İttihat Teraki kadrolarında ağırlıklı olarak Fransızların ve ingilizlerin ideolojileri hakimdir. bunun yerine Prens Sabahttin'in görüşleri hakim olsaydı, İmparatorluk, Cumhuriyete çevrildiğinde bu kadar küçülmüş olmayacaktı. Bu ülkede milliyetçi geçinen ama zerre kadar tarih bilgileri olmayan ve seksen sene öncesine gözleri kapalı yüzlerce kişi var. Bilerek ya da bilmeyerek bu güne ve bundan sonra şekillenecek yönetimlere müthiş zarar verecekleri aşikar. BÜYÜK COĞRAFYALARIN ULUS DEVLET MODELİ İLE YÖNETİLMEYECEĞİ AŞİKARDIR. Tüm Dünya Prens Sabahattin'in ADEMİ MERKEZİYETÇİ modeline dönüyor. Bunu savunuyor.
Prens Sabahattin birikimli bir sosyologdur ve saray kökenlidir. Ulus Devlet modeline geçildiğinde ülkenin parçalanacağını görmüştür. Netekim, 1920 lerde Fransız denetimine giren Suriye, İngilizlerin denetimine giren Irak'a sömürge devletler kurulmuş, yıllarca Osmanlıya bağlı olarak yaşayan bu eyaletler, kuruldukları günden beri devlet olarak bocalayıp durmuşlardır. Bu gün hala bu bocalama süregelmektedir.Saygılarımla.K. Mükremin BARUT
"T.C. Devleti’nin bütün anayasalarında “üniter ulus devleti” değişmez, değiştirilemez, değiştirilmesi teklif dahi edilemez bir hükümdür." Bu ibare Allahın kelamı mıdır?
Devlet kavramı insanların huzur içinde yaşaması için icad edilmiş bir yapıdır. Anayasa ise insanların mutluluğu içindir. Devlet denilen aygıtın, hele ki insan odaklı değilse, korunması, yaşatılması anayasa ile güvence altına almış olmak neye ve kime hizmet eder? Zavallı AKP esiyor, gürlüyor ama DARBE ANAYASASININ bir türlü değiştiremiyor. Belki de işine öyle geliyor.
Soruna şöyle bakmak gerekir. Yüzölçümü 783 562 km² olan, geniş ve bir o kadar da şanslı bir coğrafyada yaşıyoruz. Ama malesef kötü yönetiliyor. Kötü yönetilmesini bu güne has bir olay olarak ele almamak lazım. Bu; seksen yıldır süregelen bir vaka. Böyle bir coğrafyanın eyalet sistemiyle yönetilmesi şart. Özerklik ya da Eyalet Sistemi önerisine, bölünme paranoyası ile bakmamak lazım.
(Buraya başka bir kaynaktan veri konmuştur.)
/-- A group's array that a discarded cooperative record holds goes back (07 R138, R144). -/
def freeArray (s : State) (core rid g : Nat) : State :=
  if (s.group g).lent = some (core, rid) then
    (groupCores g).foldl (fun s c =>
      let x := s.core c
      if x.lease.lender = some (core % 64) then s.setCore c { x with lease := { x.lease with lender := none, waitFrom := s.cycle } } else s)
      (s.setGroup g { s.group g with lent := none })
  else s

/-- What a discarded cooperative record held on its participants is theirs again. -/
def dropCoop (s : State) (core : Nat) (x : Rec) : State :=
  if x.op = .mmulc then (List.range 64).foldl (fun s g => freeArray s core x.id g) (endReservations s core x.id) else s

/-- A discarded thread: what its window, slots, predicates and frames hold stays as it was written, under its tag (02 R21;
R266), and the thread is off. -/
def deadThread (t : Thread) : Thread :=
  { window := t.window, sslots := t.sslots, vslots := t.vslots, preds := t.preds, mods := t.mods, frames := t.frames, tag := t.tag }

/-- A core after its threads and unstarted records are discarded. -/
def stopCore (s : State) (c : Nat) (all : Bool) : State :=
  let f : List Rec → List Rec := fun l => if all then [] else keepRunning l
  let gone := (s.core c).matQ.filter fun r => !(f (s.core c).matQ).contains r
  let s0 := gone.foldl (fun s r => dropCoop s c r) ([2 * c, 2 * c + 1].foldl leaveAmo s)
  let x := s0.core c
  let s1 := s0.setCore c { x with matQ := f x.matQ, copyQ := f x.copyQ, collQ := f x.collQ, launch := none,
                                  queues := if all then takenGone x.queues else x.queues, owed := [],
                                  lease := if all then {} else { x.lease with claim := x.lease.claim && (f x.matQ).any fun r => r.op != .mmulc && r.op != .note } }
  (s1.setThread (2 * c) (deadThread (s1.thread (2 * c)))).setThread (2 * c + 1) (deadThread (s1.thread (2 * c + 1)))

/-- A shadow context of a partition is discarded: the bank keeps the place, empty. -/
def dropShadow (s : State) (p g : Nat) : State :=
  match (s.group g).shadow with
  | some c => if c.part = p then s.setGroup g { s.group g with shadow := some { part := p } } else s
  | none => s

/-- Pages of a partition return to their homes (21 R336); one in home mode stays as it is. -/
def returnPages (s : State) (p : Nat) : State :=
  s.pageModes.foldl (fun s e =>
    match e.2.owner with
    | some o => if owns s p (.hbm (e.1 / 2 ^ 28)) (e.1 % 2 ^ 28 * 4096) then pageBack s o (e.1 / 2 ^ 28) e.1 else s
    | none => s) s

/-- The partition is live on every group it owns, and owns one. -/
def liveAll (s : State) (p : Nat) : Bool :=
  (s.part p).groups != 0 && (ownedGroups s p).all fun g => (s.group g).live == some p

/-- A pass begins: the generation is recorded (13 R267) (DEDUCED, log 43). -/
def startSweep (s : State) (p : Nat) (asked : Option Nat) : State :=
  { s with sweeps := s.sweeps ++ [{ part := p, s := (s.part p).gen, asked }] }
/-- A pass of the partition is running. -/
def sweeping (s : State) (p : Nat) : Bool := s.sweeps.any (·.part == p)
/-- The device starts a pass of its own where the generation is 192 or more past the low mark (13 R267). -/
def autoSweep (s : State) (p : Nat) : State :=
  if p ≠ 0 ∧ sweeping s p = false ∧ 192 ≤ ((s.part p).gen - (s.part p).low).toNat then startSweep s p none else s

/-- Steps 2 to 4 of `dusk p` (R265), and the end of what R338 ends (DEDUCED, log 41). The checking points that the schedule
makes slow still hold the generation before. -/
def duskNow (s : State) (p : Nat) : State :=
  let all := (s.part p).saved || !liveAll s p
  let s1 := (liveCores s p).foldl (fun s c => stopCore s c all) s
  let s2 := (List.range 64).foldl (fun s g => dropShadow s p g) s1
  let s3 := returnPages s2 p
  let q := s3.part p
  let ended := q.eventWaits.map fun e => OutMsg.ended e.id q.gen.toNat
  autoSweep { s3.setPart p { q with isOpen := false, gen := succGen p q.gen, prev := q.gen, behind := q.slow, slow := [],
                                    launches := [], arrivals := [], stuckSyncs := [], switching := none, saved := false,
                                    resume := false, removeDue := false, slipCount := 0, eventWaits := [] } with
              out := s3.out ++ ended } p

/-- Step 6 of `dusk p`, as it returns: sessions and objects end, and so do event waits taken since at a checking point that was
slow; what is still in flight under an ended generation is dropped wherever it arrives (R265, R266; 21 R338) (DEDUCED, log 41). -/
def duskEnd (s : State) (p : Nat) : State :=
  let q := s.part p
  let late := fun (a : Nat × AmoReq) => tagPart a.2.tag == p && a.2.tag != tagOf s p
  let s1 := (s.lateAmos.filter late).foldl (fun s a => dropAmo s a.2) s
  { s1.setPart p { s1.part p with objects := [], sessions := [], eventWaits := [] } with
    out := s1.out ++ q.eventWaits.map fun e => OutMsg.ended e.id (tagGen e.tag)
    lateAmos := s.lateAmos.filter fun a => !late a
    writes := s1.writes.map fun w => if tagPart w.tag == p && w.tag != tagOf s p then { w with stale := true } else w }

/-- `dusk` would reach the low mark (R265 step 1). -/
def duskRefused (s : State) (p : Nat) : Bool := succGen p (s.part p).gen == (s.part p).low

/-- A `dusk` that context removal performs: refused at the low mark, p stays closed with its threads discarded (R288). -/
def duskOrClose (s : State) (p : Nat) : State :=
  if duskRefused s p || (s.part p).groups == 0 then
    let s1 := (liveCores s p).foldl (fun s c => stopCore s c true) s
    s1.setPart p { s1.part p with isOpen := false, launches := [], arrivals := [], stuckSyncs := [], removal := none, removeDue := false }
  else
    let s1 := duskNow s p
    duskEnd (s1.setPart p { s1.part p with removal := none, behind := [] }) p

/-- A notice 0x3F for each core of a group where p is live or in the shadow bank. -/
def removalNotices (s : State) (p g : Nat) : State :=
  let at_ := fun c => (s.part p).trapbase + c * 384 + 256
  if (s.group g).live = some p then (groupCores g).foldl (fun s c => writeNotice s c 0x3F) s
  else
    match (s.group g).shadow with
    | some x =>
      if x.part = p then
        (groupCores g).foldl (fun s c => putNotice s c (at_ c) (noticeRecord s (tget x.cores c {}) 0x3F)) s
      else s
    | none => s

/-- Step 1 of removal: p closes and each of its cores gets a notice 0x3F (R288). Threads fetch empty bundles from now. -/
def removalStart (s : State) (p : Nat) : State :=
  let s1 := s.setPart p { s.part p with isOpen := false, removal := some { cycle := s.cycle } }
  (ownedGroups s1 p).foldl (fun s g => removalNotices s p g) s1

/-- Steps 3 to 6 of removal: queues flushed, flag files cleared, shadow contexts discarded, then `dusk` (R288). -/
def removalEnd (s : State) (p : Nat) : State :=
  let s1 := (liveCores s p).foldl (fun s c => stopCore s c true) s
  let s2 := (liveGroups s1 p).foldl (fun s g => s.setGroup g { s.group g with flags := [], lent := none }) s1
  let s3 := (List.range 64).foldl (fun s g => dropShadow s p g) s2
  duskOrClose s3 p

/-! ## Taking a cause -/

/-- A firmware failure ends every partition, as if each had been removed; the package waits for the host (R296). -/
def firmwareFailure (s : State) : State :=
  let ps := (List.range 16).filter fun p => p != 0 && ((s.part p).groups != 0 || (s.part p).isOpen)
  let s1 := ps.foldl (fun s p => removalEnd (removalStart s p) p) s
  let s2 := (List.range 4).foldl (fun s d => s.setThread (svcThread d) {}) s1
  { s2 with firmware := .failed }

/-- A finished single step is a pending cause 0x32 (14 R286). -/
def stepPend (t : Thread) : Thread :=
  if t.stepMode = .fired then { t with pend := t.pend ++ [{ cause := 0x32 }], stepMode := .none } else t

/-- The thread as it stands at a trap (R279, R282): stopped, with TRAPINFO of the cause. Causes 0x30 and 0x31 continue
at the next word after `tret` (R283). A wait is taken as not begun (DEDUCED, log 12). The 0x32 of a finished step stays
pending, one that has not run its instruction ends (R284, R286). -/
def trapThread (t : Thread) (c : Trap) : Thread :=
  let u := stepPend t
  { u with status := .trapped, trapinfo := trapinfoOf c, seq := t.seq + 1, stepMode := .none, soft := false, hard := false, blk := none,
           cont := c.cause == 0x30 || c.cause == 0x31, ansRec := c.rid, fin := t.fin || t.status == .done }

/-- A thread takes a cause (R280): the trap record is written, TRAPINFO is set, and the service core of its die is
signalled. On a service core it is a firmware failure, logged with kind 6 (R296, 02 R357). -/
def takeCause (s : State) (tid : Nat) (c : Trap) : State :=
  let core := coreOf tid
  let s0 := match c.errAt with
    | some (d, loc) => logErr s d 2 1 (tagOf s 0) loc
    | none => s
  if isSvc core then
    firmwareFailure (logErr s0 (dieOf core) 6 c.cause (tagOf s 0) (s0.thread tid).pc.toNat)
  else
    let more := !(stepPend (s0.thread tid)).pend.isEmpty
    let s1 := writeTrapRecord s0 (trapAddr s0 core (tid % 2)) (trapRecord s0 tid c more)
    notify (s1.setThread tid (trapThread (s1.thread tid) c)) (dieOf core) (.trap core (tid % 2))

/-! ## Pending causes (14 R284, R285) -/

/-- Place of a pending cause in the order of R284. -/
def pendRank (t : Trap) : Nat :=
  if t.cause = 0x1A then 1
  else if t.cause = 0x39 then 3
  else if t.cause = 0x32 then 4
  else if t.rid.isSome then 2
  else 0

/-- One pending cause goes before another: by the order of R284, record faults by their issue. -/
def pendBefore (a b : Trap) : Bool :=
  decide (pendRank a < pendRank b) || (pendRank a == 2 && pendRank b == 2 && decide (a.rid.getD 0 < b.rid.getD 0))

/-- The pending cause to take. -/
def firstPend : List Trap → Option Trap
  | [] => none
  | t :: l => match firstPend l with
    | none => some t
    | some u => if pendBefore u t then some u else some t

/-- A thread stopped at a trap has one more cause pending: MORE, bit 19 of STATUS, is set in its trap record (R285), although R280
has the device write nothing more there before the thread's next cause (DESIGN CHOICE, log 83). -/
def markMore (s : State) (tid : Nat) : State :=
  match flat0 (trapAddr s (coreOf tid) (tid % 2) + 10) with
  | some (d, a) => storeCells s (who0 s) (.hbm d) [{ addr := a, val := 8, mask := 8 }]
  | none => s

/-- A cause becomes pending on a thread. -/
def addPend (s : State) (tid : Nat) (t : Trap) : State :=
  let s1 := if (s.thread tid).status = .trapped then markMore s tid else s
  s1.setThread tid { s1.thread tid with pend := (s1.thread tid).pend ++ [t] }

/-- A cause waits for the thread's next boundary. -/
def causeWaits (t : Thread) : Bool := !t.pend.isEmpty || t.stepMode == .fired

/-- A thread takes the first of its pending causes, a single step among them; the others stay pending (R284). -/
def takePend (s : State) (tid : Nat) : State :=
  let t := stepPend (s.thread tid)
  match firstPend t.pend with
  | none => s
  | some c => takeCause (s.setThread tid { t with pend := t.pend.erase c }) tid c

/-- The instruction waits: its thread is parked and its pc stays (10 R208) (DEDUCED, log 12). -/
def park (s : State) (w : Wait) : State := s.setTh { s.th with status := .waiting w }

/-- Queue loads of the access thread whose checks or data are still out (10 R196). -/
def loadsPending (s : State) (core : Nat) : Bool :=
  (s.core core).queues.any fun q => q.2.any fun e => e.filler.isNone && e.status != .ready

/-- An effect outside an access thread waits until its queue loads are settled (R196). -/
def holdLoads (s : State) (f : Unit → State) : State :=
  if !isExe s.cur && loadsPending s (coreOf s.cur) then park s .loads else f ()

/-- The thread an instruction acts on takes a cause, with no other effect (R73 Trap). An access thread takes it once its
earlier queue loads are settled, which may meet a cause of their own first (R279, 10 R195). -/
def raise (s : State) (c : Trap) : State :=
  if !isExe s.cur && loadsPending s (coreOf s.cur) then park s .loads else takeCause s s.cur c

/-- An instruction on thread state alone ends in a cause or in the thread after it. -/
def ofThread (s : State) (r : ThreadStep) : State :=
  match r with
  | .error c => raise s c
  | .ok t => s.setTh t

/-- The instruction has been done: its thread goes on with the values appended. -/
def finishIn (s : State) (xs : List Val) (fl : Flags := 0) (bytes : Nat := 8) : State :=
  s.setTh (finishThread s.th xs fl bytes)

/-- An instruction with an effect beyond its thread, `n` lanes under the guard: causes 0x02 and 0x03 first, then nothing
but zeros when it is wholly disabled, then the cause of its privilege, then cause 0x19 for lost data, then its effect
(R55, R72, R284, R292). Lost data in a window position, slot, predicate, call frame or popped entry has no address and no handle: its
cause 0x19 has KIND 0 and INFO 0 (DESIGN CHOICE, log 103). -/
def effectGate (s : State) (h : Hdr) (n : Nat) (gate : Option Trap) (ops : Except Nat (List Val)) (zeros : List Val)
    (f : List Val → State) (bytes : Nat := 8) : State :=
  match ops with
  | .error c => raise s (wordTrap s.th c)
  | .ok vs =>
    if guardLost s.th h then raise s { cause := 0x19 }
    else if !enabledAny s.th h n then finishIn s (disabledVals s.th h zeros) 0 bytes
    else
      match gate with
      | some c => raise s c
      | none => if vs.any (·.isLost) then raise s { cause := 0x19 } else f vs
Azıcık aklı olan bunlara fikir gözüyle bakmasını bilir ve karşı argümanını geliştirir.
Sayın yazar ve onun elma ve armudu karıştıran gönüllü tetikçileri seksen yıllık ezber dışında tek bir cümle etmiyorlar. Etmeleri de mümkün değil. Biri seksen yıllık JAKOBEN* ideolojiyi temsil ediyor. Diğerleri ise orta ikinci sınıf yurttaşlık dersindeki ezberde kalmışlar.
Türkiye demokratik özerkliği görecek. Buna direnenler ya da buna askeri yöntemlerle çözüm arayanlar fena halde yanıldıklarını görecekler.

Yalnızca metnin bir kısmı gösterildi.